Cat-astrophe averted:
By Mike Frassinelli, STAR-LEDGER STAFF
OLD BRIDGE - With each passing day, the legend of the Middlesex County "mountain lion" continued to grow. A huge cat in Old Bridge was 3 feet tall, according to one description, and it had a big, wide head!
Frank Spiecker didn't see a mountain lion he was expecting when he went to the Cedar Ridge Estates development Thursday. But what he saw was a first for the wildlife control company president, who deals with alligators, muskrats, beavers and boa constrictors.
It was an orange-and-black spotted Savannah cat with long legs and ears, on a porch, hissing and growling. "Put it like this -- it's related to a cheetah," said Spiecker, who owns Harbor Wildlife Control.
Earlier in the afternoon, the big cat had reached into a cage on a porch and killed a domestic rabbit. Using a pole snare, Spiecker maneuvered the 30-pound animal into a cage. It was determined the cat belonged to a man on a nearby street and had been fending for itself for six months.
Spiecker last night was going to return it to the owner, who was said to have spent $15,000 to buy the exotic animal and in the fall sent out fliers in the neighborhood about the missing cat. Carlos Pou was at work when he got the harried call from his wife.
"There's a leopard in the backyard!" Marcelle Pou screamed.
Carlos Pou chalked it up to the mood swings that can accompany the early part of pregnancy, but rushed home.

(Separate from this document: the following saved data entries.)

-- ==== Sys2Proof/Machine/SymbolRom.lean ====
section
/-! DEFINITION. The symbol ROM and the weight lookup (40_symbol_lookup.md). -/

namespace Sys2Proof.Machine

/-- ROM[0] to ROM[106] (R101), in order: the run lengths of each symbol, first run first. "immutable, constructed once,
shared read-only" (R33), so a constant. The weights are the spec's, from general knowledge by its own word (log 11). -/
def romTable : List (List Nat) :=
  [ [2, 1, 2, 2, 2, 2], [2, 2, 2, 1, 2, 2], [2, 2, 2, 2, 2, 1], [1, 2, 1, 2, 2, 3], [1, 2, 1, 3, 2, 2],
    [1, 3, 1, 2, 2, 2], [1, 2, 2, 2, 1, 3], [1, 2, 2, 3, 1, 2], [1, 3, 2, 2, 1, 2], [2, 2, 1, 2, 1, 3] ] ++
  [ [2, 2, 1, 3, 1, 2], [2, 3, 1, 2, 1, 2], [1, 1, 2, 2, 3, 2], [1, 2, 2, 1, 3, 2], [1, 2, 2, 2, 3, 1],
    [1, 1, 3, 2, 2, 2], [1, 2, 3, 1, 2, 2], [1, 2, 3, 2, 2, 1], [2, 2, 3, 2, 1, 1], [2, 2, 1, 1, 3, 2] ] ++
  [ [2, 2, 1, 2, 3, 1], [2, 1, 3, 2, 1, 2], [2, 2, 3, 1, 1, 2], [3, 1, 2, 1, 3, 1], [3, 1, 1, 2, 2, 2],
    [3, 2, 1, 1, 2, 2], [3, 2, 1, 2, 2, 1], [3, 1, 2, 2, 1, 2], [3, 2, 2, 1, 1, 2], [3, 2, 2, 2, 1, 1] ] ++
  [ [2, 1, 2, 1, 2, 3], [2, 1, 2, 3, 2, 1], [2, 3, 2, 1, 2, 1], [1, 1, 1, 3, 2, 3], [1, 3, 1, 1, 2, 3],
    [1, 3, 1, 3, 2, 1], [1, 1, 2, 3, 1, 3], [1, 3, 2, 1, 1, 3], [1, 3, 2, 3, 1, 1], [2, 1, 1, 3, 1, 3] ] ++
  [ [2, 3, 1, 1, 1, 3], [2, 3, 1, 3, 1, 1], [1, 1, 2, 1, 3, 3], [1, 1, 2, 3, 3, 1], [1, 3, 2, 1, 3, 1],
    [1, 1, 3, 1, 2, 3], [1, 1, 3, 3, 2, 1], [1, 3, 3, 1, 2, 1], [3, 1, 3, 1, 2, 1], [2, 1, 1, 3, 3, 1] ] ++
  [ [2, 3, 1, 1, 3, 1], [2, 1, 3, 1, 1, 3], [2, 1, 3, 3, 1, 1], [2, 1, 3, 1, 3, 1], [3, 1, 1, 1, 2, 3],
    [3, 1, 1, 3, 2, 1], [3, 3, 1, 1, 2, 1], [3, 1, 2, 1, 1, 3], [3, 1, 2, 3, 1, 1], [3, 3, 2, 1, 1, 1] ] ++
  [ [3, 1, 4, 1, 1, 1], [2, 2, 1, 4, 1, 1], [4, 3, 1, 1, 1, 1], [1, 1, 1, 2, 2, 4], [1, 1, 1, 4, 2, 2],
    [1, 2, 1, 1, 2, 4], [1, 2, 1, 4, 2, 1], [1, 4, 1, 1, 2, 2], [1, 4, 1, 2, 2, 1], [1, 1, 2, 2, 1, 4] ] ++
  [ [1, 1, 2, 4, 1, 2], [1, 2, 2, 1, 1, 4], [1, 2, 2, 4, 1, 1], [1, 4, 2, 1, 1, 2], [1, 4, 2, 2, 1, 1],
    [2, 4, 1, 2, 1, 1], [2, 2, 1, 1, 1, 4], [4, 1, 3, 1, 1, 1], [2, 4, 1, 1, 1, 2], [1, 3, 4, 1, 1, 1] ] ++
  [ [1, 1, 1, 2, 4, 2], [1, 2, 1, 1, 4, 2], [1, 2, 1, 2, 4, 1], [1, 1, 4, 2, 1, 2], [1, 2, 4, 1, 1, 2],
    [1, 2, 4, 2, 1, 1], [4, 1, 1, 2, 1, 2], [4, 2, 1, 1, 1, 2], [4, 2, 1, 2, 1, 1], [2, 1, 2, 1, 4, 1] ] ++
  [ [2, 1, 4, 1, 2, 1], [4, 1, 2, 1, 2, 1], [1, 1, 1, 1, 4, 3], [1, 1, 1, 3, 4, 1], [1, 3, 1, 1, 4, 1],
    [1, 1, 4, 1, 1, 3], [1, 1, 4, 3, 1, 1], [4, 1, 1, 1, 1, 3], [4, 1, 1, 3, 1, 1], [1, 1, 3, 1, 4, 1] ] ++
  [ [1, 1, 4, 1, 3, 1], [3, 1, 1, 1, 4, 1], [4, 1, 1, 1, 3, 1], [2, 1, 1, 4, 1, 2], [2, 1, 1, 2, 1, 4],
    [2, 1, 1, 2, 3, 2], [2, 3, 3, 1, 1, 1, 2] ]

/-- Lookup (R104), total: ROM[v] for 0 ≤ v ≤ 106, else the empty sequence (a lookup miss); never a read outside the ROM. -/
def lookup (v : Nat) : List Nat := if v ≤ 106 then romTable.getD v [] else []

/-- Nibble nk of LKUP: zext_4(w[k]) if k < |w|, else 0 (R106). -/
def lkupNibble (w : List Nat) (k : Nat) : BitVec 4 := BitVec.ofNat 4 (w.getD k 0)

/-- The LKUP word of R106: COUNT = |w| in bits 31:28, run k in bits 4k+3:4k for k = 0 to 6. -/
def lkupWord (w : List Nat) : Word :=
  (BitVec.ofNat 4 w.length).setWidth 32 <<< 28 ||| (lkupNibble w 6).setWidth 32 <<< 24 |||
  (lkupNibble w 5).setWidth 32 <<< 20 ||| (lkupNibble w 4).setWidth 32 <<< 16 |||
  (lkupNibble w 3).setWidth 32 <<< 12 ||| (lkupNibble w 2).setWidth 32 <<< 8 |||
  (lkupNibble w 1).setWidth 32 <<< 4 ||| (lkupNibble w 0).setWidth 32

end Sys2Proof.Machine
end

After the cat killed her 7-year-old son's pet rabbit as the boy arrived home from the school bus, Marcelle Pou's motherly instincts kicked in, and the pregnant woman chased off the big cat with a broom. Even though he felt bad for his son, Carlos Pou couldn't help but admire the big cat that was doing what it had to do to survive six months outside.
"This thing," he said, "was awesome."